13.         The Mother shall have reasonable parenting time with OL on weekends when the Father does not have weekend parenting time with TL as set out in the January 25, 2018 order of Judge Wright. For greater certainty, on weekends when TL is at the Father’s residence per the January 25, 2018 order of Judge Wright, OL will also be at the Father’s residence. On weekends when TL is at the Mother’s residence per the January 25, 2018 order of Judge Wright, OL will also be at the Mother’s residence from Friday at 6 PM until Sunday at 7 PM. If the day preceding or following the weekend is a statutory holiday, a school non-instructional day or a school administrative day, the parenting time shall include that extra day.

14.         Effective September 1, 2021, the regular parenting time schedule for OL is suspended during winter school holidays, spring school break, and summer holidays. OL shall spend half of winter school holidays, spring school break, and summer holidays with each parent. The parents shall agree in writing to the dates OL will be at their respective residences during winter school holidays, spring school break, and summer holidays. If the parties are unable to agree, then the Father will decide which parent’s residence OL will be at for which half of the winter school holidays, spring school break, and summer holidays.

15.         OL will spend Mother’s Day at the Mother’s residence. If OL is not scheduled to be at the Mother’s residence for Mother’s Day, then it shall be an exception to the parenting schedule, and OL will be at the Mother’s residence from noon until 7 PM on Mother’s Day.

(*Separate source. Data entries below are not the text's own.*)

theorem test_hyp_landing :
    ((sending.registers? 0 0).map fun o => (o.eff, o.party.inst?, sending.isCopy o.party)) =
      some (.entry ⟨0, false, 3⟩ 0 ([0]), some 1, false) ∧ (sending.wg? 1).isSome = true := by decide +kernel

theorem test_landing :
    ((after (.queueEntryLand 0 0) sending).wg? 1).map (fun g => ((g.queue_ 3).entries.map (·.data), (g.queue_ 3).reserved)) =
      some ([entry0.data, [0]], 0) ∧ opsOf (after (.queueEntryLand 0 0) sending) = [] := by decide +kernel

/-! ### Handles, copies, weight, records, POLL and LAUNCH -/

/-- k registers for this section: a handle range, a copy of 32 bytes from 0x10000 to offset 0x100 of the scratchpad on channel 1 with a
completion entry, a weight of one unit in account 5. -/
def ksE : Tab Word :=
  [(4, 7), (6, 3), (8, 0x80), (9, 128), (10, 1), (12, 0xffffffff), (16, 0x10000), (18, 0x100), (19, 0xffc00000), (20, 32), (21, 0x110011),
    (62, 0x80000000), (63, 5)]

def stE : State :=
  { stM.modWarp (.user 1 0) (fun w => { w with k := ksE }) with accounts := [(5, ⟨some 1, 1, 0, 0, []⟩)] }

theorem test_hyp_task : stE.ctx? = some c0 ∧ c0.executes stE hd = true ∧ c0.executes stE hf = true ∧ c0.guardMarks stE hd = 0 ∧
    c0.guardMarks stE hf = 0 ∧ stE.uniMark c0 (.u 8) true = false ∧ stE.uniMark c0 (.u 9) false = false ∧ weightMark stE c0 = false := by
  decide +kernel

/-- Handle 0 Filling, and a table without a Free entry. -/
def gotten : State := again (after (.hget hd (bA (.u 5) (.u 8) (.u 9))) stE)
def noHandle : State := again (after (.hget hd (bA (.u 7) (.u 8) (.u 9))) gotten)

theorem test_hyp_handles :
    (stE.wg? 1).map (fun g => (g.hents.length, g.ownRange 0x80 128)) = some (2, true) ∧ (stE.handleAt 1 0).map (·.state) = some 0 ∧
    (gotten.handle? 1 (handleOf gotten c0 (.u 5))).map (·.state) = some 1 ∧ (gotten.handleAt 1 0).map (·.state) ≠ some 0 ∧
    (noHandle.handleAt 1 0).map (·.state) = some 1 ∧ (noHandle.handleAt 1 1).map (·.state) = some 1 ∧
    (gotten.wg? 1).map (fun g => g.namesHandle 0) = some false ∧ gotten.hsetOp c0 = none ∧ (gotten.core c0.core).ops = [] ∧
    gotten.ctx? = some c0 := by decide +kernel

theorem test_handles :
    (gotten.handleAt 1 0).map (fun e => (e.state, e.offset, e.length)) = some (1, 0x80, 128) ∧
    (thread (after (.hget hd (bA (.u 7) (.u 8) (.u 9))) noHandle)).pc = 8 ∧
    ((after (.hfree hd (bA z (.u 5))) gotten).handleAt 1 0).map (fun e => (e.state, e.gen)) = some (0, 1) ∧
    causeOf (after (.hfree hd (bA z (.u 8))) stE) = some 0x104 ∧
    (thread (after (.hwait hd (bA z (.u 5) (.imm 1))) gotten)).pc = 16 ∧ (thread (after (.hwait hd (bA z (.u 5) (.imm 2))) gotten)).pc = 8 ∧
    ((after (.hset hd (bA z (.u 5) (.imm 2))) gotten).handleAt 1 0).map (·.state) = some 2 ∧
    kOf (after (.wptr hd (bA (.u 24) z (.imm 1))) stE) 24 = 0 ∧ (thread (after (.wwait hd (bA z (.u 2) (.imm 1))) stE)).pc = 16 ∧
    (thread (after (.wwait hd (bA z (.u 4) (.imm 1))) stE)).pc = 8 := by decide +kernel

/-- The copy command of k16 to k23. -/
def cmdE : CopyCmd :=
  ⟨BitVec.ofNat 256 (leNat ((List.range 8).flatMap fun i => leBytes 4 ((stE.warp c0.ref).kGet (8 * 2 + i)).toNat)), none⟩

/-- Issued; then arrived at the engine, with bytes at the source; then moved. -/
def copying : State := leave (after (.cpy hf 2) stE)
def burstReady : State := { (copying.writePa 0 0 (32 * 65536) (leBytes 32 0xabcd)) with cur := .core 0 }
def moved : State := after .copyBurst burstReady

theorem test_hyp_copy :
    cmdE.len = 32 ∧ cmdE.chan = 1 ∧ cmdE.post = true ∧ stE.checkCopy 1 cmdE = none ∧ stE.engineFirst (stE.agentHere c0 1) = true ∧
    stE.fencePending 0 c0.party stE.nextId = false ∧ stE.barred 0 c0.party stE.nextId = false ∧
    ((stE.engineGo (stE.agentHere c0 1)).takeLocks (stE.agentHere c0 1) stE.nextId cmdE.spans).isSome = true ∧
    (stE.wg? 1).map (fun g => g.copyCompletes 1) = some none ∧ blockMark stE c0 2 8 = false ∧
    stE.tooLate 1 (CopyOp.new 0 1 (stE.agentHere c0 1) ⟨0, some 0xffffffff⟩ false false [] 0) = false := by decide +kernel

theorem test_hyp_burst :
    (burstReady.core 0).offline = false ∧ (burstReady.chooseCopy 0).isSome = true ∧ burstReady.hasLocks 0 0 = true ∧
    (burstReady.chooseCopy 0).map (fun x => ((burstReady.agentOf x.2.inst x.2.op.party).core, x.2.op.fromPort,
      ((burstReady.dropOp 0 0).copyUnits (burstReady.agentOf 1 x.2.op.party) x.2.op 2).2.1)) = some (0, false, none) ∧
    (moved.wg? 1).map (fun g => (g.copyCompletes 1).map fun o => o.cmd.post) = some (some true) ∧ burstReady.isPeer (32 * 65536) = false ∧
    (burstReady.chooseCopy 0).map (fun x =>
      match burstReady.copyUnit (burstReady.agentOf 1 x.2.op.party) x.2.op with | .ok _ => true | .error _ => false) = some true := by
  decide +kernel

/-- Scratchpad byte 0x100. -/
def pad (s : State) : Byte := (s.readAt (.scratch 1 0x100) 0 0).1

/-- CPY fills its channel; the burst moves 32 bytes; the completion entry has TAG 0x11, CHAN 1 and the flag falls. CPYT too. -/
theorem test_copy :
    (copying.wg? 1).map (fun g => (g.chan_ 1).ops.length) = some 1 ∧ (copying.core 0).locks.length = 2 ∧ pad burstReady = 0 ∧ pad moved = 0xcd ∧
    (moved.wg? 1).map (fun g => (g.chan_ 1).wp) = some 32 ∧
    ((after (.copyCompletionPost 1 1) moved).wg? 1).map (fun g => (g.copyDone.map (·.data), (g.chan_ 1).ops)) =
      some ([[0x10011, 32]], []) ∧
    ((after (.copyCompletionPost 1 1) moved).warp (.user 1 0)).cf.get 0 0 = 0 ∧
    (opsOf (after (.cpyt hf 2 6) stE)).length = 1 ∧ causeOf (after (.cpy hf 1) stE) = some 0x10e := by decide +kernel

/-- The same command in the workgroup's buffer. -/
def buffered : State :=
  { (withWg fun g => { g with copyBuf := { CmdBuf.zero with filled := [(⟨(List.range 8).map fun i => ksE.get 0 (16 + i), 0, .warp 1 0, [], 50, Mask.all⟩, 7)] } })
    with cur := .wg 1 }

theorem test_hyp_buffered :
    (buffered.wg? 1).map (fun g => (g.copyBuf.filled.length, g.resting)) = some (1, false) ∧ buffered.lockFull 0 2 = false ∧
    buffered.checkCopy 1 cmdE = none ∧ (buffered.takeLocks (buffered.agentOf 1 (.warp 1 0)) 7 cmdE.spans).isSome = true := by decide +kernel

theorem test_buffered :
    ((after .copyCommandTake buffered).wg? 1).map (fun g => ((g.chan_ 1).ops.map (·.id), g.copyBuf.filled.length)) = some ([7], 0) := by
  decide +kernel

/-- An account that is quiescent, and an invalid one. -/
def quietE : State := { stE with accounts := [(5, ⟨some 1, 0, 0, 0, []⟩)] }
def smallE : State := stE.modWarp (.user 1 0) fun w => { w with k := w.k.put 0 62 9 }

theorem test_hyp_weight :
    (0 : Word).toNat < (stE.uni c0 (.u 4)).toNat ∧ (stE.uni c0 (.u 4)).toNat < (grains stE c0).toNat ∧
    (grains stE c0).toNat ≤ (stE.uni c0 (.u 12)).toNat ∧ stE.inCopy c0 = false ∧ stE.acctValid (acctWord stE c0) c0.ctx = true ∧
    stE.isCopy c0.party = false ∧ (stE.core c0.core).ops = [] ∧ stE.qretOp c0 = none ∧ acctMember (acctWord stE c0) = stE.member ∧
    (grains smallE c0).toNat < 2 ^ 31 ∧ (smallE.account 5).issued ≠ 2 ^ 32 - 1 ∧ grains stM c0 = 0 ∧
    stE.acctValid (stE.uni c0 (.u 63)) 1 = true ∧ (stE.account 5).quiescent = false ∧ (quietE.account 5).quiescent = true ∧
    (List.range 32).all (fun l => !(stE.lane c0 l).asleep) = true := by decide +kernel

theorem test_weight :
    kOf (after (.qsplit hd (bA (.u 13) (.u 4))) stE) 13 = 7 ∧ kOf (after (.qsplit hd (bA (.u 13) (.u 4))) stE) 62 = 0x7ffffff9 ∧
    causeOf (after (.qsplit hd (bA (.u 13) (.u 12))) stE) = some 0x109 ∧
    kOf (after (.qret hd (bA z (.u 4))) stE) 62 = 0x7ffffff9 ∧ ((after (.qret hd (bA z (.u 4))) stE).account 5).returned = 7 ∧
    ((after (.qret hd (bA z z z z 1)) stE).account 5).returned = 0x80000000 ∧
    kOf (after (.qborrow hd (bA z z)) smallE) 62 = 0x80000009 ∧ ((after (.qborrow hd (bA z z)) smallE).account 5).issued = 2 ∧
    causeOf (after (.qborrow hd (bA z z)) stE) = some 0x10a ∧
    (thread (after (.waitq hd (bA (.u 13) (.u 63))) stE)).st = .asleep (.account 5) ∧
    (thread (after (.waitq hd (bA (.u 13) (.u 63))) quietE)).pc = 16 ∧ kOf (after (.waitq hd (bA (.u 13) (.u 63))) quietE) 13 = 0 ∧
    ((after (.accountUpdate 5 .issued 2) stE).account 5).issued = 3 ∧ ((after (.accountUpdate 5 .lost 2) stE).account 5).lost = 2 ∧
    ((after (.accountUpdate 5 .returned 2) stE).account 5).returned = 2 := by decide +kernel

16.         OL will spend Father’s Day at the Father’s residence. If OL is not scheduled to be at the Father’s residence for Father’s Day, then it shall be an exception to the parenting schedule, and OL will be at the Father’s residence from noon until 7 PM on Father’s Day.

17.         Unless otherwise agreed to by the parties, the Father shall be responsible for transporting OL to the place of exchange for the Mother to exercise time with OL. If the parties cannot agreed to a place of exchange, then the Father shall be responsible for transporting OL to the Mother’s residence and the Father will be responsible for picking up OL from the Mother’s residence.

Child Support

18.         The Father is found to be a resident of British Columbia and is imputed to have a gross annual income of $75,000.

19.         The Mother is found to be a resident of British Columbia and imputed to have a gross annual income of $12,330.

20.         The Father shall pay to the Mother $701 per month child support for TL. The Mother shall pay to the Father $48 per month child support for OL. The difference of the amounts is $653 per month. The Father shall therefore pay $653 to the Mother commencing on July 1, 2021 and continuing on the first day of each and every month thereafter for as long as the child(ren) are eligible for child support under the FLA or until further court order.

[55]      The Mother shall immediately arrange for OL’s hamster Lulu to be reunited with OL and relocated to the Father’s residence.

[56]      All of which is ordered this 13th day of August, 2021.